Always prefer derivation. Derive code from the postcondition analysis:

Equalities between program variables and expressions → solve via assignments.
Disjunctions in postcondition → design an alternative/conditional (if/match/switch).
Conjunctions in postcondition → attempt sequential composition or conditional branches.

3. States, Assertions and Substitutions

A state is the mapping of all variables to their current values at a given program point.
An assertion (aserto) is a logical expression over program variables describing a set of valid states.
Substitution A[x ← E]: replace every free occurrence of x in assertion A with expression E. This is the key operation for reasoning about assignments.

Instruction Semantics (Axiomatic)

Apply these rules regardless of language syntax.

Skip / No-op

{A} skip {A}

Everything true before is true after.

Assignment

{A[x ← E]} x := E {A}

To prove {P} x := E {Q}, demonstrate:

Expression E can be evaluated without errors.
P ⟹ Q[x ← E] (the precondition implies the postcondition with x replaced by E).

Multiple Assignment (Simultaneous)

<x₁, x₂, ..., xₙ> := <E₁, E₂, ..., Eₙ>

All expressions are evaluated using values before the assignment. This is important when variables appear in expressions on the right side.

Sequential Composition

{A₁} P₁ ; P₂ {A₃}

Find an intermediate assertion A₂ such that {A₁} P₁ {A₂} and {A₂} P₂ {A₃}.

Conditional / Alternative

{Pre}
if B₁ → S₁
   B₂ → S₂
   ...
   Bₙ → Sₙ
end if
{Post}

Verify:

Completeness: Pre ⟹ B₁ ∨ B₂ ∨ ... ∨ Bₙ (at least one branch is open).
Correctness per branch: {Pre ∧ Bᵢ} Sᵢ {Post} for each i.

Function Call

<x₁, ..., xₘ> := f(e₁, ..., eₖ)

Before the call: prove the arguments satisfy the function's precondition.
After the call: the result variables satisfy the postcondition (with parameter/result renaming).

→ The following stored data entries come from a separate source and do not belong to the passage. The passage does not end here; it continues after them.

/-- The cycle a slot opened, noted when it has just opened (R348). -/
def stampAsh (now : Nat) (l : List Item) : List Item :=
  l.map (fun i =>
    match i with
    | .ash a o h => if a.arr.isNone then .ash { a with arr := some now } o h else i
    | _ => i)

/-- The marker at the head. -/
def headMarker (p : InPort) : Option Nat :=
  match p.items with
  | .marker k :: _ => some k
  | _ => none

end Sys2Proof.Machine
end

Quantifiers and Hidden Operations

Use quantifiers to express specifications concisely. Each has a neutral element (value on empty domain):

Quantifier	Symbol	Neutral	Type	Description
Summation	Σ	0	numeric	Sum over domain
Product	Π	1	numeric	Product over domain
Universal	∀	true	boolean	Conjunction (and) over domain
Existential	∃	false	boolean	Disjunction (or) over domain
Counter	N	0	natural	Count where predicate holds
Maximum	MAX	—	numeric	Max value over domain
Minimum	MIN	—	numeric	Min value over domain

Splitting a quantifier — separate one element from the domain and combine with the binary operation:

Σ(a: 1≤a≤n: f(a)) = Σ(a: 1≤a≤n-1: f(a)) + f(n)
MAX(a: 1≤a≤n: f(a)) = max(MAX(a: 1≤a≤n-1: f(a)), f(n))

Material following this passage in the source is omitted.